How to complete this task: Please transcribe exactly, and only, the lines of the data below between the line holding "has none. -/" and the line holding "a, rfl, ht⟩", inclusive.

Supplied data:
/-- Settles O25: the other direction of the same rows. -/
theorem encodeOfDecodeIsAPrefix : Obligations.EncodeOfDecodeIsAPrefix := by
  intro cfg r i hw h
  have hi := decode_isScan cfg r i h
  have hdec := decode_cases cfg r i h
  obtain ⟨bs, hbs⟩ := exists_encode hi
  obtain ⟨t, ht⟩ := hdec.encode_prefix hbs
  refine ⟨hi, hdec.wf hw, bs, t, hbs, ht.symm, fun hc => ?_⟩
  exact List.self_eq_append_right.1 ((hdec.encode_of_stops hbs hc).trans ht.symm)

/-- Settles O27: byte by byte, and pair by pair. -/
theorem hexTextRoundTrip : Obligations.HexTextRoundTrip :=
  ⟨hexToBytes_bytesToHex, fun _ _ => length_of_hexToBytes⟩

/-- Settles O28: every pair written is read as its byte, since no digit is a space. -/
theorem writtenHostLinesReadBack : Obligations.WrittenHostLinesReadBack := by
  intro i line h
  cases i with
  | push c => cases h; exact parseHostLine_push (parsePairs_writePairs c)
  | reset => cases h; rfl
  | _ => cases h

/-- Settles O26: the decode evaluates to each answer. -/
theorem writtenOutWordsDecodeRight : Obligations.WrittenOutWordsDecodeRight :=
  ⟨rfl, rfl, rfl, rfl, rfl, rfl⟩

/-- Settles O31: the word is selected where it is placed, and the host asks nothing. -/
theorem fetchedWordRunsNext : Obligations.FetchedWordRunsNext := by
  intro s nbits w i h
  have hs : (s.withFetchWord nbits w).selected = .ok i :=
    State.selected_withWork (decodeTableWord_eq_some_iff.1 h)
  exact step_eq_exec (fun _ => (List.cons_ne_nil _ _).symm) hs

end

section
/-! SUPPORT. `XOR` and the 8-bit sum of a byte sequence (`40_frame_codec.md` R81 to R83): what they are of
appended and permuted sequences, and the trailer in terms of both. -/

namespace Sys2Proof

/-! ### `XOR` -/

theorem xorFold_eq_foldr (s : List Byte) : xorFold s = s.foldr (fun b x => b ^^^ x) 0#8 :=
  List.foldl_eq_foldr

@[simp] theorem xorFold_singleton (b : Byte) : xorFold [b] = b := by
  rw [xorFold_cons, xorFold_nil, BitVec.xor_zero]

theorem xorFold_perm {s t : List Byte} (h : s.Perm t) : xorFold s = xorFold t := by
  rw [xorFold_eq_foldr, xorFold_eq_foldr]
  exact h.foldr_op_eq

/-- Taking two bytes out of a sequence (R81: the order does not matter). -/
theorem xorFold_extract_two (p m q : List Byte) (c d : Byte) :
    xorFold (p ++ [c] ++ m ++ [d] ++ q) = (c ^^^ d) ^^^ xorFold (p ++ m ++ q) := by
  simp only [xorFold_append, xorFold_singleton]
  ac_rfl

/-- A byte changed at one place changes the `XOR` (R87). -/
theorem xorFold_set_eq_iff {s : List Byte} {i : Nat} (hi : i < s.length) (b : Byte) :
    xorFold (s.set i b) = xorFold s ↔ s[i]? = some b := by
  obtain ⟨p, q, hs, -, hset⟩ := List.exists_of_set (a' := b) hi
  rw [hset, List.getElem?_eq_getElem hi, Option.some_inj]
  generalize s[i] = c at hs
  rw [hs, xorFold_append, xorFold_append, xorFold_cons, xorFold_cons, BitVec.xor_right_inj,
    BitVec.xor_left_inj, eq_comm]

/-! ### The sum kept in 8 bits -/

theorem sumFold_eq_sum (s : List Byte) : sumFold s = (s.map BitVec.toNat).sum := by
  induction s with
  | nil => rfl
  | cons b s ih => rw [sumFold_cons, ih, List.map_cons, List.sum_cons]

/-- `SUM(s) mod 256` as a byte (R82). -/
def byteSum (s : List Byte) : Byte := BitVec.ofNat 8 (sumFold s % 256)

theorem byteSum_eq_ofNat (s : List Byte) : byteSum s = BitVec.ofNat 8 (sumFold s) :=
  BitVec.eq_of_toNat_eq (by simp [byteSum])

theorem byteSum_eq_iff {s t : List Byte} :
    byteSum s = byteSum t ↔ sumFold s % 256 = sumFold t % 256 := by
  simp [byteSum, ← BitVec.toNat_inj]

theorem byteSum_append (s t : List Byte) : byteSum (s ++ t) = byteSum s + byteSum t := by
  simp only [byteSum_eq_ofNat, sumFold_append, BitVec.ofNat_add]

@[simp] theorem byteSum_singleton (b : Byte) : byteSum [b] = b := by
  rw [byteSum_eq_ofNat, sumFold_cons, sumFold_nil, Nat.add_zero, BitVec.ofNat_toNat,
    BitVec.setWidth_eq]

theorem byteSum_perm {s t : List Byte} (h : s.Perm t) : byteSum s = byteSum t := by
  rw [byteSum_eq_iff, sumFold_eq_sum, sumFold_eq_sum, (h.map _).sum_nat]

/-- Taking two bytes out of a sequence (R82: the order does not matter). -/
theorem byteSum_extract_two (p m q : List Byte) (c d : Byte) :
    byteSum (p ++ [c] ++ m ++ [d] ++ q) = (c + d) + byteSum (p ++ m ++ q) := by
  simp only [byteSum_append, byteSum_singleton]
  ac_rfl

/-- Dropping the carry at each addition is reducing once (R83). -/
theorem foldl_add_eq_byteSum (s : List Byte) : s.foldl (fun t b => t + b) 0#8 = byteSum s := by
  rw [byteSum_eq_ofNat]
  refine List.foldl_hom (BitVec.ofNat 8) (init := 0) fun t b => ?_
  rw [BitVec.ofNat_add, BitVec.ofNat_toNat, BitVec.setWidth_eq]

/-! ### The trailer -/

/-- `TRAILER` under the block's modulus (R84). -/
theorem trailer_block_eq (s : List Byte) :
    trailer block s = (xorFold s, byteSum s + xorFold s) := by
  rw [trailer_block]
  change (xorFold s, byteSum (s ++ [xorFold s])) = _
  rw [byteSum_append, byteSum_singleton]

theorem trailer_perm {s t : List Byte} (h : s.Perm t) : trailer block s = trailer block t := by
  rw [trailer_block_eq, trailer_block_eq, xorFold_perm h, byteSum_perm h]

theorem addByteByAccumulator_eq (s : List Byte) :
    addByteByAccumulator s = (trailer block s).2 := by
  rw [addByteByAccumulator, foldl_add_eq_byteSum, trailer_block_eq]

end Sys2Proof
end

section
/-! SUPPORT. What `VALID` sees of a sequence (`40_frame_codec.md` R85 to R89). -/

namespace Sys2Proof

/-- A sequence shorter than a trailer has none to compare (R85, decision D10). -/
theorem valid_eq_false_of_short {f : List Byte} (hf : f.length < 2) : valid block f = false := by
  have hnone : storedTrailer block f = none := if_pos hf
  rw [valid, hnone]

theorem two_le_length_of_valid {f : List Byte} (hv : valid block f = true) : 2 ≤ f.length := by
  by_contra hf
  rw [valid_eq_false_of_short (Nat.not_le.1 hf)] at hv
  cases hv

/-- The add byte checked against the sum that takes in the stored checksum byte (R86). -/
theorem valid_append_iff_stored (h : List Byte) (x a : Byte) :
    valid block (h ++ [x, a]) = true ↔ x = xorFold h ∧ a = byteSum (h ++ [x]) := by
  rw [valid_append_iff rfl, trailer_block_eq, Prod.mk.injEq, byteSum_append, byteSum_singleton]
  constructor
  · rintro ⟨rfl, rfl⟩; exact ⟨rfl, rfl⟩
  · rintro ⟨rfl, rfl⟩; exact ⟨rfl, rfl⟩

/-- The check over the bytes as they arrive, all but the last taken in (R86). -/
theorem valid_concat_iff {g : List Byte} (hg : g ≠ []) (a : Byte) :
    valid block (g ++ [a]) = true ↔ xorFold g = 0#8 ∧ byteSum g = a := by
  obtain ⟨h, x, rfl⟩ := (List.eq_nil_or_concat' g).resolve_left hg
  rw [List.append_assoc, List.singleton_append, valid_append_iff_stored, xorFold_append,
    xorFold_singleton, BitVec.xor_eq_zero_iff, eq_comm (a := x), eq_comm (a := a)]

theorem validStreaming_concat_iff {g : List Byte} (hg : g ≠ []) (a : Byte) :
    validStreaming block (g ++ [a]) = true ↔ xorFold g = 0#8 ∧ byteSum g = a := by
  have hlen : block.trlLen ≤ (g ++ [a]).length := by
    rw [List.length_append]
    exact Nat.succ_le_succ (List.length_pos_iff.2 hg)
  simp only [validStreaming, List.getLast?_concat, List.dropLast_concat, hlen, decide_true,
    Bool.true_and, Bool.and_eq_true, beq_iff_eq]
  rfl

theorem validStreaming_eq_false_of_short {f : List Byte} (hf : f.length < 2) :
    validStreaming block f = false := by
  have hlen : ¬ block.trlLen ≤ f.length := Nat.not_le.2 hf
  rw [validStreaming]
  split
  · rfl
  · rw [decide_eq_false hlen, Bool.false_and, Bool.false_and]

/-- A sequence that can be valid is the bytes that the running check takes in and the add byte. -/
theorem exists_add_byte_split {f : List Byte} (hf : 2 ≤ f.length) :
    ∃ g a, g ≠ [] ∧ f = g ++ [a] := by
  obtain ⟨h, x, a, rfl⟩ := exists_trailer_split f hf
  exact ⟨h ++ [x], a, by simp, by simp⟩

/-- `VALID` sees of the covered bytes only their `XOR` and their sum modulo 256 (R89). -/
theorem valid_append_congr {h g : List Byte} (hxor : xorFold h = xorFold g)
    (hsum : byteSum h = byteSum g) (x a : Byte) :
    valid block (h ++ [x, a]) = valid block (g ++ [x, a]) := by
  rw [Bool.eq_iff_iff, valid_append_iff rfl, valid_append_iff rfl, trailer_block_eq,
    trailer_block_eq, hxor, hsum]

/-- Two covered bytes replaced by two of the same `XOR` and the same 8-bit sum (R89). -/
theorem valid_replace_two {c d c' d' : Byte} (hxor : c' ^^^ d' = c ^^^ d) (hsum : c' + d' = c + d)
    (p m q : List Byte) (x a : Byte) :
    valid block (p ++ [c'] ++ m ++ [d'] ++ q ++ [x, a]) =
      valid block (p ++ [c] ++ m ++ [d] ++ q ++ [x, a]) := by
  apply valid_append_congr
  · rw [xorFold_extract_two, xorFold_extract_two, hxor]
  · rw [byteSum_extract_two, byteSum_extract_two, hsum]

/-! ### One bit position flipped in two bytes -/

/-- The `XOR` does not see one change made to two bytes. -/
theorem xor_mask_xor_mask (c d k : Byte) : (c ^^^ k) ^^^ (d ^^^ k) = c ^^^ d := by
  calc (c ^^^ k) ^^^ (d ^^^ k) = (c ^^^ d) ^^^ (k ^^^ k) := by ac_rfl
    _ = c ^^^ d := by rw [BitVec.xor_self, BitVec.xor_zero]

/-- Where two bytes share no set bit, `or` is `XOR`. -/
theorem or_eq_xor_of_and_eq_zero {c k : Byte} (h : c &&& k = 0#8) : c ||| k = c ^^^ k := by
  refine BitVec.eq_of_getLsbD_eq fun i _ => ?_
  have hbit : (c.getLsbD i && k.getLsbD i) = false := by
    rw [← BitVec.getLsbD_and, h, BitVec.getLsbD_zero]
  rw [BitVec.getLsbD_or, BitVec.getLsbD_xor]
  cases hc : c.getLsbD i with
  | false => rw [Bool.false_or, Bool.false_xor]
  | true =>
    rw [hc, Bool.true_and] at hbit
    rw [hbit]; rfl

/-- To set a clear bit is to flip it, -/
theorem or_twoPow_of_clear {c : Byte} {j : Nat} (hc : c.getLsbD j = false) :
    c ||| BitVec.twoPow 8 j = c ^^^ BitVec.twoPow 8 j :=
  or_eq_xor_of_and_eq_zero (by simp [BitVec.and_twoPow, hc])

/-- … and flipping it adds its weight. -/
theorem xor_twoPow_of_clear {c : Byte} {j : Nat} (hc : c.getLsbD j = false) :
    c ^^^ BitVec.twoPow 8 j = c + BitVec.twoPow 8 j := by
  rw [← or_twoPow_of_clear hc,
    BitVec.add_eq_or_of_and_eq_zero c _ (by simp [BitVec.and_twoPow, hc])]

/-- One bit position flipped where it is set and where it is clear: the sum is kept. -/
theorem add_flip_set_clear {c d : Byte} {j : Nat} (hj : j < 8) (hc : c.getLsbD j = true)
    (hd : d.getLsbD j = false) :
    (c ^^^ BitVec.twoPow 8 j) + (d ^^^ BitVec.twoPow 8 j) = c + d := by
  have hclear : (c ^^^ BitVec.twoPow 8 j).getLsbD j = false := by simp [hc, hj]
  have hback : (c ^^^ BitVec.twoPow 8 j) + BitVec.twoPow 8 j = c := by
    rw [← xor_twoPow_of_clear hclear, BitVec.xor_assoc, BitVec.xor_self, BitVec.xor_zero]
  calc (c ^^^ BitVec.twoPow 8 j) + (d ^^^ BitVec.twoPow 8 j)
      = ((c ^^^ BitVec.twoPow 8 j) + BitVec.twoPow 8 j) + d := by
        rw [xor_twoPow_of_clear hd]; ac_rfl
    _ = c + d := by rw [hback]

/-- Bit 7 flipped where it is clear in both bytes: the sum moves by 256. -/
theorem add_flip_bit7_clear {c d : Byte} (hc : c.getLsbD 7 = false) (hd : d.getLsbD 7 = false) :
    (c ^^^ BitVec.twoPow 8 7) + (d ^^^ BitVec.twoPow 8 7) = c + d := by
  have hcarry : BitVec.twoPow 8 7 + BitVec.twoPow 8 7 = 0#8 := by decide
  calc (c ^^^ BitVec.twoPow 8 7) + (d ^^^ BitVec.twoPow 8 7)
      = (c + d) + (BitVec.twoPow 8 7 + BitVec.twoPow 8 7) := by
        rw [xor_twoPow_of_clear hc, xor_twoPow_of_clear hd]; ac_rfl
    _ = c + d := by rw [hcarry, BitVec.add_zero]

theorem getLsbD_seven_of_lt {c : Byte} (hc : c.toNat < 128) : c.getLsbD 7 = false :=
  Nat.testBit_lt_two_pow hc

theorem or_bit7_eq_flip {c : Byte} (hc : c.toNat < 128) :
    c ||| 0x80#8 = c ^^^ BitVec.twoPow 8 7 :=
  or_twoPow_of_clear (getLsbD_seven_of_lt hc)

/-! ### `FRAME` -/

/-- `FRAME` builds a frame: sync marker, declared length and trailer are right (R74, R88). -/
theorem isFrame_buildFrame (src dst cmd : Byte) {p : List Byte} (hp : p.length ≤ 255) :
    isFrame block (buildFrame block src dst cmd p) = true := by
  have hlen : (BitVec.ofNat 8 p.length).toNat = p.length := by
    rw [BitVec.toNat_ofNat, Nat.mod_eq_of_lt (Nat.lt_succ_of_le hp)]
  rw [buildFrame_block, isFrame_iff]
  refine ⟨rfl, (declaredLen_eq_some_iff _ _ _).2 ⟨BitVec.ofNat 8 p.length, rfl, ?_⟩,
    (valid_append_iff rfl _ _ _).2 rfl⟩
  rw [totalLen_block, hlen, List.length_append, List.length_append]
  simp only [List.length_cons, List.length_nil]
  omega

end Sys2Proof
end

section
/-! The statements of `40_frame_codec.md`. -/

open Sys2Proof Sys2Proof.Machine

/-- Settles O14: the closed forms of both folds. -/
theorem trailerIsXorThenSum : Obligations.TrailerIsXorThenSum := by
  refine ⟨fun s => ⟨xorFold_eq_foldr s, ?add⟩, rfl, fun b => ?single⟩
  case add =>
    rw [← xorFold_eq_foldr, ← sumFold_eq_sum]
    exact (BitVec.toNat_ofNat _ 8).trans (Nat.mod_mod _ _)
  case single =>
    have hadd : b + b = BitVec.ofNat 8 (2 * b.toNat % 256) :=
      BitVec.eq_of_toNat_eq (by rw [BitVec.toNat_add, BitVec.toNat_ofNat]; omega)
    rw [trailer_block_eq, xorFold_singleton, byteSum_singleton, hadd]

/-- Settles O15: a sequence of two bytes or more ends in a trailer, a shorter one has none. -/
theorem validMeansTheTrailerMatches : Obligations.ValidMeansTheTrailerMatches := by
  refine ⟨fun f => ⟨fun hv => ?_, ?_⟩, fun _ => valid_eq_false_of_short⟩
  · obtain ⟨h, x, a, rfl⟩ := exists_trailer_split f (two_le_length_of_valid hv)
    exact ⟨h, x, a, rfl, (valid_append_iff rfl h x a).1 hv⟩
  · rintro ⟨h, x, a, rfl, ht⟩
    exact (valid_append_iff rfl h x a).2 ht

Answer box:
/-- Settles O15: a sequence of two bytes or more ends in a trailer, a shorter one has none. -/
theorem validMeansTheTrailerMatches : Obligations.ValidMeansTheTrailerMatches := by
  refine ⟨fun f => ⟨fun hv => ?_, ?_⟩, fun _ => valid_eq_false_of_short⟩
  · obtain ⟨h, x, a, rfl⟩ := exists_trailer_split f (two_le_length_of_valid hv)
    exact ⟨h, x, a, rfl, (valid_append_iff rfl h x a).1 hv⟩
  · rintro ⟨h, x, a, rfl, ht⟩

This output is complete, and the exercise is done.